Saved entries
/-- The spec's inference in U2: in a state that meets the invariant DHT_DECODE completes, it never reads an entry that was not written; whatever the
outcome it leaves `FN` at 0, `FB` and all else as they were (R184). -/
def Obligations.DhtDecodeCompletesUnderInvariant : Prop :=
  ∀ s : State, s.Inv → s.port = .consumer →
    ∃ r, exec .dhtDecode s = .next { s with dht := ⟨s.dht.fb, 0⟩, responses := (.consumer, r) :: s.responses }

/-! ### LaCrosse decoder (44_lacrosse.md) -/

/-- R211: in the preamble a duration in (1500,1800) advances `RS` by one, any other sets it to 0; `RB`, `RREG` and all else are unchanged. -/
def Obligations.RadioPreambleCountsLongSync : Prop :=
  ∀ (d : Sample) (s : State), s.port = .consumer → s.lacrosse.rs ≤ 2 →
    exec (.radioPulse d) s = .next (
      if 1500 < d.toNat ∧ d.toNat < 1800 then
        { s with lacrosse := { s.lacrosse with rs := s.lacrosse.rs + 1 }, responses := (.consumer, ⟨.noFrame, 0, 0⟩) :: s.responses }
      else
        { s with lacrosse := { s.lacrosse with rs := 0 }, responses := (.consumer, ⟨.radioClassError, 0, 0⟩) :: s.responses })

/-- R212: in state 3 a duration in (1200,1400) sets `RB` to 1, `RREG` to 1 and `RS` to 4; any other sets `RB` and `RS` to 0 and leaves `RREG`. -/
def Obligations.RadioFirstBitSeeds : Prop :=
  ∀ (d : Sample) (s : State), s.port = .consumer → s.lacrosse.rs = 3 →
    exec (.radioPulse d) s = .next (
      if 1200 < d.toNat ∧ d.toNat < 1400 then
        { s with lacrosse := ⟨4, true, 1⟩, responses := (.consumer, ⟨.noFrame, 0, 0⟩) :: s.responses }
      else
        { s with lacrosse := ⟨0, false, s.lacrosse.rreg⟩, responses := (.consumer, ⟨.radioClassError, 0, 0⟩) :: s.responses })

/-- R213 to R215: in states 4..41 the window of the previous bit decides the new bit, which is shifted in; a duration of neither window resets
with `RB` 0 and leaves `RREG`. A shift discards bit 39 (R28). -/
def Obligations.RadioBodyDecodesByPreviousBit : Prop :=
  ∀ (d : Sample) (s : State), s.port = .consumer → 4 ≤ s.lacrosse.rs → s.lacrosse.rs ≤ 41 →
    exec (.radioPulse d) s = .next (
      if (if s.lacrosse.rb then 400 else 600) < d.toNat ∧ d.toNat < (if s.lacrosse.rb then 600 else 800) then
        { s with lacrosse := ⟨s.lacrosse.rs + 1, false, s.lacrosse.rreg <<< 1⟩, responses := (.consumer, ⟨.noFrame, 0, 0⟩) :: s.responses }
      else if (if s.lacrosse.rb then 600 else 800) < d.toNat ∧ d.toNat < (if s.lacrosse.rb then 800 else 1000) then
        { s with lacrosse := ⟨s.lacrosse.rs + 1, true, s.lacrosse.rreg <<< 1 ||| 1⟩, responses := (.consumer, ⟨.noFrame, 0, 0⟩) :: s.responses }
      else
        { s with lacrosse := ⟨0, false, s.lacrosse.rreg⟩, responses := (.consumer, ⟨.radioClassError, 0, 0⟩) :: s.responses })
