-- ==== Sys2Proof/Laws/Decode.lean ====
section
/-! SUPPORT. The fields of a packed word, and what it takes for a row to accept one (30_encoding.md R80, R84). -/
namespace Sys2Proof

theorem packFields_toNat (op sel : BitVec 4) (x8 : Byte) (a16 : Sample) (b32 : Word) :
    (packFields op sel x8 a16 b32).toNat =
      op.toNat + 2 ^ 4 * sel.toNat + 2 ^ 8 * x8.toNat + 2 ^ 16 * a16.toNat + 2 ^ 32 * b32.toNat := by
  unfold packFields
  simp only [BitVec.toNat_append, Nat.shiftLeft_eq]
  rw [← Nat.shiftLeft_eq, ← Nat.shiftLeft_add_eq_or_of_lt op.isLt, ← Nat.shiftLeft_eq,
    ← Nat.shiftLeft_add_eq_or_of_lt sel.isLt, ← Nat.shiftLeft_eq, ← Nat.shiftLeft_add_eq_or_of_lt x8.isLt,
    ← Nat.shiftLeft_eq, ← Nat.shiftLeft_add_eq_or_of_lt a16.isLt]
  simp only [Nat.shiftLeft_eq]
  omega

variable (op sel : BitVec 4) (x8 : Byte) (a16 : Sample) (b32 : Word)

@[simp] theorem fieldOp_packFields : fieldOp (packFields op sel x8 a16 b32) = op := by
  apply BitVec.eq_of_toNat_eq
  simp only [fieldOp, BitVec.extractLsb'_toNat, packFields_toNat, Nat.shiftRight_eq_div_pow]
  omega

@[simp] theorem fieldSel_packFields : fieldSel (packFields op sel x8 a16 b32) = sel := by
  apply BitVec.eq_of_toNat_eq
  simp only [fieldSel, BitVec.extractLsb'_toNat, packFields_toNat, Nat.shiftRight_eq_div_pow]
  omega

@[simp] theorem fieldX8_packFields : fieldX8 (packFields op sel x8 a16 b32) = x8 := by
  apply BitVec.eq_of_toNat_eq
  simp only [fieldX8, BitVec.extractLsb'_toNat, packFields_toNat, Nat.shiftRight_eq_div_pow]
  omega

@[simp] theorem fieldA16_packFields : fieldA16 (packFields op sel x8 a16 b32) = a16 := by
  apply BitVec.eq_of_toNat_eq
  simp only [fieldA16, BitVec.extractLsb'_toNat, packFields_toNat, Nat.shiftRight_eq_div_pow]
  omega

@[simp] theorem fieldB32_packFields : fieldB32 (packFields op sel x8 a16 b32) = b32 := by
  apply BitVec.eq_of_toNat_eq
  simp only [fieldB32, BitVec.extractLsb'_toNat, packFields_toNat, Nat.shiftRight_eq_div_pow]
  omega

/-- Every word is its five fields. -/
theorem packFields_fields (w : Command) :
    packFields (fieldOp w) (fieldSel w) (fieldX8 w) (fieldA16 w) (fieldB32 w) = w := by
  apply BitVec.eq_of_toNat_eq
  simp only [packFields_toNat, fieldOp, fieldSel, fieldX8, fieldA16, fieldB32, BitVec.extractLsb'_toNat, Nat.shiftRight_eq_div_pow]
  omega

/-- The conjunction of two packed words goes field by field. -/
theorem packFields_and (op' sel' : BitVec 4) (x8' : Byte) (a16' : Sample) (b32' : Word) :
    packFields op sel x8 a16 b32 &&& packFields op' sel' x8' a16' b32' =
      packFields (op &&& op') (sel &&& sel') (x8 &&& x8') (a16 &&& a16') (b32 &&& b32') := by
  apply BitVec.eq_of_getLsbD_eq
  intro i _
  simp only [packFields, BitVec.getLsbD_and, BitVec.getLsbD_append]
  split <;> [rfl; split <;> [rfl; split <;> [rfl; split <;> rfl]]]

/-- Packed words are equal field by field. -/
theorem packFields_inj {op' sel' : BitVec 4} {x8' : Byte} {a16' : Sample} {b32' : Word} :
    packFields op sel x8 a16 b32 = packFields op' sel' x8' a16' b32' ↔
      op = op' ∧ sel = sel' ∧ x8 = x8' ∧ a16 = a16' ∧ b32 = b32' := by
  constructor
  · intro h
    refine ⟨?_, ?_, ?_, ?_, ?_⟩
    · simpa using congrArg fieldOp h
    · simpa using congrArg fieldSel h
    · simpa using congrArg fieldX8 h
    · simpa using congrArg fieldA16 h
    · simpa using congrArg fieldB32 h
  · rintro ⟨rfl, rfl, rfl, rfl, rfl⟩; rfl

/-- A row accepts a packed word field by field: each field under the row's mask is the row's. -/
theorem Row.accepts_packFields (r : Row) :
    r.accepts (packFields op sel x8 a16 b32) = true ↔
      op &&& fieldOp r.mask = fieldOp r.pattern ∧ sel &&& fieldSel r.mask = fieldSel r.pattern ∧
      x8 &&& fieldX8 r.mask = fieldX8 r.pattern ∧ a16 &&& fieldA16 r.mask = fieldA16 r.pattern ∧
      b32 &&& fieldB32 r.mask = fieldB32 r.pattern := by
  rw [Row.accepts, beq_iff_eq, ← packFields_fields r.mask, ← packFields_fields r.pattern, packFields_and, packFields_inj]
  simp

@[simp] theorem channelOf_channelSel (ch : Channel) : channelOf (channelSel ch) = ch := by cases ch <;> rfl
@[simp] theorem sourceOf_routeSel (src : Source) (kind : Kind) : sourceOf (routeSel src kind) = src := by
  cases src <;> cases kind <;> rfl
@[simp] theorem kindOf_routeSel (src : Source) (kind : Kind) : kindOf (routeSel src kind) = kind := by
  cases src <;> cases kind <;> rfl

end Sys2Proof
end

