-- ==== Sys2Proof/Laws/Exec.lean ====
section
/-! SUPPORT. Everything a command can do, said once: one inversion lemma per meaning that branches, and one for exec as a whole. -/
namespace Sys2Proof.Machine

/-! ### The answer of a meaning on its port and off it -/

/-- On a port that does not accept it, every command is ILLEGAL (R98, R99). -/
theorem exec_wrongPort {i : Instr} {s : State} (h : acceptedOn s.port i = false) : exec i s = .next (s.respond .illegal 0 0) := by
  cases hp : s.port <;> rw [hp] at h <;> cases i <;> first
    | (simp [acceptedOn] at h; done)
    | exact onPort_elsewhere (by rw [hp]; decide) _

/-- Everything RADIO_PULSE can do to the decoder (R210): the states of R221 and the branch of each. -/
inductive PulseStep (l : Lacrosse) : Lacrosse → Prop where
  /-- A long-sync pulse of the preamble (R211). -/
  | sync (h : l.rs < 3) : PulseStep l { l with rs := l.rs + 1 }
  /-- A miss of the preamble (R211). -/
  | lost (h : l.rs < 3) : PulseStep l { l with rs := 0 }
  /-- The first bit (R212). -/
  | seed (h : l.rs = 3) : PulseStep l ⟨4, true, 1⟩
  /-- A miss of the first bit or of a body bit (R212, R214). -/
  | miss (h : 3 ≤ l.rs) : PulseStep l { l with rs := 0, rb := false }
  /-- A body bit (R215). -/
  | shift (h : 4 ≤ l.rs) (h' : l.rs + 1 ≠ 43) (nb : Bool) : PulseStep l ⟨l.rs + 1, nb, shiftIn l.rreg nb⟩
  /-- The last bit (R218). -/
  | complete (h : l.rs + 1 = 43) (nb : Bool) : PulseStep l ⟨0, nb, shiftIn l.rreg nb⟩

/-- RADIO_PULSE always completes on the consumer port, with one branch of R210 and one response. -/
theorem execRadioPulse_next (d : Sample) {s : State} (hp : s.port = .consumer) :
    ∃ l st r0, PulseStep s.lacrosse l ∧ execRadioPulse d s = .next ((s.setLacrosse l).respond st r0 0) := by
  rw [execRadioPulse, onPort_here hp]
  by_cases h3 : s.lacrosse.rs < 3
  · rw [if_pos h3, preamblePulse]
    split
    · exact ⟨_, _, _, .sync h3, rfl⟩
    · exact ⟨_, _, _, .lost h3, rfl⟩
  · rw [if_neg h3]
    by_cases h4 : s.lacrosse.rs = 3
    · rw [if_pos h4, firstBitPulse]
      split
      · exact ⟨_, _, _, .seed h4, rfl⟩
      · exact ⟨_, _, _, .miss (by omega), rfl⟩
    · rw [if_neg h4]
      split
      · exact ⟨_, _, _, .miss (by omega), rfl⟩
      · next nb _ =>
        unfold bodyPulse
        split
        · next h43 =>
          unfold completeFrame
          split <;> exact ⟨_, _, _, .complete h43 nb, rfl⟩
        · next h43 => exact ⟨_, _, _, .shift (by omega) h43 nb, rfl⟩

/-- A long-sync pulse of the preamble (R211). -/
theorem execRadioPulse_sync {s : State} {d : Sample} (hp : s.port = .consumer) (h : s.lacrosse.rs < 3) (hd : isLongSync d = true) :
    execRadioPulse d s = .next ((s.setLacrosse { s.lacrosse with rs := s.lacrosse.rs + 1 }).respond .noFrame 0 0) := by
  rw [execRadioPulse, onPort_here hp, if_pos h, preamblePulse, if_pos hd]

/-- The first bit (R212). -/
theorem execRadioPulse_first {s : State} {d : Sample} (hp : s.port = .consumer) (h : s.lacrosse.rs = 3) (hd : isFirstBit d = true) :
    execRadioPulse d s = .next ((s.setLacrosse ⟨4, true, 1⟩).respond .noFrame 0 0) := by
  rw [execRadioPulse, onPort_here hp, if_neg (by omega), if_pos h, firstBitPulse, if_pos hd]

/-- A body bit before the last (R215). -/
theorem execRadioPulse_body {s : State} {d : Sample} {nb : Bool} (hp : s.port = .consumer) (h4 : 4 ≤ s.lacrosse.rs)
    (h43 : s.lacrosse.rs + 1 ≠ 43) (hb : bodyBit s.lacrosse.rb d = some nb) :
    execRadioPulse d s = .next ((s.setLacrosse ⟨s.lacrosse.rs + 1, nb, shiftIn s.lacrosse.rreg nb⟩).respond .noFrame 0 0) := by
  rw [execRadioPulse, onPort_here hp, if_neg (by omega), if_neg (by omega), hb]
  simp only
  rw [bodyPulse, if_neg h43]

/-- The completion step gives one response and changes nothing else (R218). -/
theorem completeFrame_cases (reg : Frame) (s : State) :
    (frameChecksum reg = checksumOf s.cfg (framePayload reg) ∧ completeFrame reg s = s.respond .ok (framePayload reg) 0) ∨
    (frameChecksum reg ≠ checksumOf s.cfg (framePayload reg) ∧ completeFrame reg s = s.respond .radioChecksumError 0 0) := by
  unfold completeFrame
  split
  · next h => exact .inl ⟨h, rfl⟩
  · next h => exact .inr ⟨h, rfl⟩

/-- POP of a written slot (R160). -/
theorem execPop_next {ch : Channel} {s : State} {d : Sample} (hp : s.port = .consumer) (hne : (s.ring ch).r ≠ (s.ring ch).w)
    (hd : ringRead ch (readSlot ch s) s = some d) : execPop ch s = .next ((advanceRead ch s).respond .ok (zext32 d) 0) := by
  rw [execPop, onPort_here hp, if_neg hne, hd]

/-- Everything POP can answer with a next state (R160). -/
theorem execPop_cases {ch : Channel} {s t : State} (hp : s.port = .consumer) (h : execPop ch s = .next t) :
    ((s.ring ch).r = (s.ring ch).w ∧ t = s.respond .empty 0 0) ∨
    ((s.ring ch).r ≠ (s.ring ch).w ∧ ∃ d, ringRead ch (readSlot ch s) s = some d ∧ t = (advanceRead ch s).respond .ok (zext32 d) 0) := by
  rw [execPop, onPort_here hp] at h
  split at h
  · next he => exact .inl ⟨he, by cases h; rfl⟩
  · next hne =>
    split at h
    · next d hd => exact .inr ⟨hne, d, hd, by cases h; rfl⟩
    · cases h

/-- Everything DHT_DECODE can answer with a next state: `FN` cleared and one response (R184). -/
theorem execDhtDecode_cases {s t : State} (hp : s.port = .consumer) (h : execDhtDecode s = .next t) :
    ∃ st a b, st ∈ statusesOf .dhtDecode ∧ t = (clearCount s).respond st a b := by
  rw [execDhtDecode, onPort_here hp] at h
  split at h
  · cases h; exact ⟨_, _, _, by decide, rfl⟩
  · split at h
    · cases h
    · cases h; exact ⟨_, _, _, by decide, rfl⟩
    · split at h
      · cases h
      · cases h; exact ⟨_, _, _, by decide, rfl⟩
      · split at h
        · cases h
        · cases h; exact ⟨_, _, _, by decide, rfl⟩
        · cases h
          unfold finishFrame
          split <;> exact ⟨_, _, _, by decide, rfl⟩

/-- Everything READ_STATE can answer on the consumer port (R270, R271, R272). -/
theorem execReadState_cases (sel8 : Byte) (idx : Sample) {s : State} (hp : s.port = .consumer) :
    (selectElement s.cfg sel8 idx = none ∧ execReadState sel8 idx s = .next (s.respond .illegal 0 0)) ∨
    ∃ e, selectElement s.cfg sel8 idx = some e ∧
      ((∃ v, elementValue s e = .ok v ∧ execReadState sel8 idx s = .next (s.respond .ok v 0)) ∨
       ∃ f, elementValue s e = .error f ∧ execReadState sel8 idx s = .fault f) := by
  rw [execReadState, onPort_here hp]
  split
  · next h => exact .inl ⟨h, rfl⟩
  · next e h =>
    refine .inr ⟨e, h, ?_⟩
    split
    · next v hv => exact .inl ⟨v, hv, rfl⟩
    · next f hf => exact .inr ⟨f, hf, rfl⟩

/-- What a command does to the state before it responds, by the port that issued it (R38): nothing else ever happens. -/
inductive Effect (s : State) : Port → State → Prop where
  | unchanged (p : Port) : Effect s p s
  | stored (ch : Channel) (d : Sample) : Effect s .producer (storeSample ch d s)
  | snapshot (ch : Channel) (raw : Sample) : Effect s .producer (setPrev ch raw s)
  | captured (ch : Channel) (d raw : Sample) : Effect s .producer (storeSample ch d (setPrev ch raw s))
  | popped (ch : Channel) (h : (s.ring ch).r ≠ (s.ring ch).w) : Effect s .consumer (advanceRead ch s)
  | fed (d : Sample) : Effect s .consumer (s.setDht ⟨feedEntry s.dht d, nextCount s.dht.fn⟩)
  | cleared : Effect s .consumer (clearCount s)
  | pulsed (l : Lacrosse) (h : PulseStep s.lacrosse l) : Effect s .consumer (s.setLacrosse l)
  | remembered (src : Source) (kind : Kind) (v : Word) :
      Effect s .consumer (s.setRouter (s.router.setPair src kind ⟨v, true⟩))

/-- Every command that answers a next state has one of these effects and then gives one response. -/
theorem exec_effect {i : Instr} {s t : State} (h : exec i s = .next t) :
    ∃ u st a b, Effect s s.port u ∧ t = u.respond st a b := by
  by_cases hacc : acceptedOn s.port i = false
  · rw [exec_wrongPort hacc] at h
    cases h
    exact ⟨s, _, _, _, .unchanged _, rfl⟩
  · cases hp : s.port <;> rw [hp] at hacc <;> cases i <;> first
      | exact absurd rfl hacc
      | skip
    case producer.nop => cases h; exact ⟨s, _, _, _, .unchanged _, rfl⟩
    case producer.push ch d =>
      simp only [exec, execPush, onPort_here hp] at h
      cases h; exact ⟨_, _, _, _, .stored ch d, rfl⟩
    case producer.capture ch raw =>
      simp only [exec, execCapture, onPort_here hp] at h
      split at h <;> cases h
      · exact ⟨_, _, _, _, .snapshot ch raw, rfl⟩
      · exact ⟨_, _, _, _, .captured ch _ raw, rfl⟩
    case consumer.pop ch =>
      rcases execPop_cases hp h with ⟨_, rfl⟩ | ⟨hne, d, _, rfl⟩
      · exact ⟨s, _, _, _, .unchanged _, rfl⟩
      · exact ⟨_, _, _, _, .popped ch hne, rfl⟩
    case consumer.dhtFeed d =>
      simp only [exec, execDhtFeed, onPort_here hp] at h
      cases h; exact ⟨_, _, _, _, .fed d, rfl⟩
    case consumer.dhtClear =>
      simp only [exec, execDhtClear, onPort_here hp] at h
      cases h; exact ⟨_, _, _, _, .cleared, rfl⟩
    case consumer.dhtDecode =>
      obtain ⟨st, a, b, _, rfl⟩ := execDhtDecode_cases hp h
      exact ⟨_, _, _, _, .cleared, rfl⟩
    case consumer.radioPulse d =>
      obtain ⟨l, st, r0, hl, he⟩ := execRadioPulse_next d hp
      rw [exec, he] at h
      cases h; exact ⟨_, _, _, _, .pulsed l hl, rfl⟩
    case consumer.route src kind raw =>
      simp only [exec, execRoute, onPort_here hp] at h
      split at h <;> cases h
      · exact ⟨_, _, _, _, .remembered src kind _, rfl⟩
      · exact ⟨s, _, _, _, .unchanged _, rfl⟩
    case consumer.readState sel8 idx =>
      rcases execReadState_cases sel8 idx hp with ⟨_, he⟩ | ⟨e, _, ⟨v, _, he⟩ | ⟨f, _, he⟩⟩ <;> rw [exec, he] at h <;> cases h
      · exact ⟨s, _, _, _, .unchanged _, rfl⟩
      · exact ⟨s, _, _, _, .unchanged _, rfl⟩
    all_goals
      simp only [exec, execNop, execCrcRaw, execChecksum, execVerify, execSubstEnc, execSubstDec, execSubst24Enc, execSubst24Dec,
        execFrameEncode, onPort_here hp] at h
      cases h; exact ⟨s, _, _, _, .unchanged _, rfl⟩

/-- No effect touches the constants, `INV` or the ports' side. -/
theorem Effect.fixed {s u : State} {p : Port} (h : Effect s p u) :
    u.cfg = s.cfg ∧ u.inv = s.inv ∧ u.inReset = s.inReset ∧ u.pending = s.pending ∧ u.port = s.port ∧ u.responses = s.responses := by
  cases h <;> simp

/-! ### Steps -/

/-- Everything a step can do with a next state: idle, an edge of reset, a word of no row, a command. -/
theorem step_cases {s t : State} (h : step s = .next t) :
    (s.pending = [] ∧ t = s) ∨
    (∃ rest, s.pending = .resetBegin :: rest ∧ t = beginReset (s.take rest)) ∨
    (∃ rest, s.pending = .resetEnd :: rest ∧ t = endReset (s.take rest)) ∨
    (∃ p w rest, s.pending = .command p w :: rest ∧ s.inReset = false ∧
      ((decodeWord w = .error .noMatchingRow ∧ t = (s.present p rest).respond .illegal 0 0) ∨
       ∃ i, decodeWord w = .ok i ∧ exec i (s.present p rest) = .next t)) := by
  unfold step at h
  split at h
  · next hp => cases h; exact .inl ⟨hp, rfl⟩
  · next rest hp => cases h; exact .inr (.inl ⟨rest, hp, rfl⟩)
  · next rest hp => cases h; exact .inr (.inr (.inl ⟨rest, hp, rfl⟩))
  · next p w rest hp =>
    split at h
    · cases h
    · next hr =>
      refine .inr (.inr (.inr ⟨p, w, rest, hp, by simpa using hr, ?_⟩))
      unfold runWord at h
      split at h
      · next i hi => exact .inr ⟨i, hi, h⟩
      · next e he => cases e; cases h; exact .inl ⟨he, rfl⟩

end Sys2Proof.Machine
end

What to produce →
If a line of the data holds the string "frameChecksum", list it.

Solved exercise →
    (frameChecksum reg = checksumOf s.cfg (framePayload reg) ∧ completeFrame reg s = s.respond .ok (framePayload reg) 0) ∨
    (frameChecksum reg ≠ checksumOf s.cfg (framePayload reg) ∧ completeFrame reg s = s.respond .radioChecksumError 0 0) := by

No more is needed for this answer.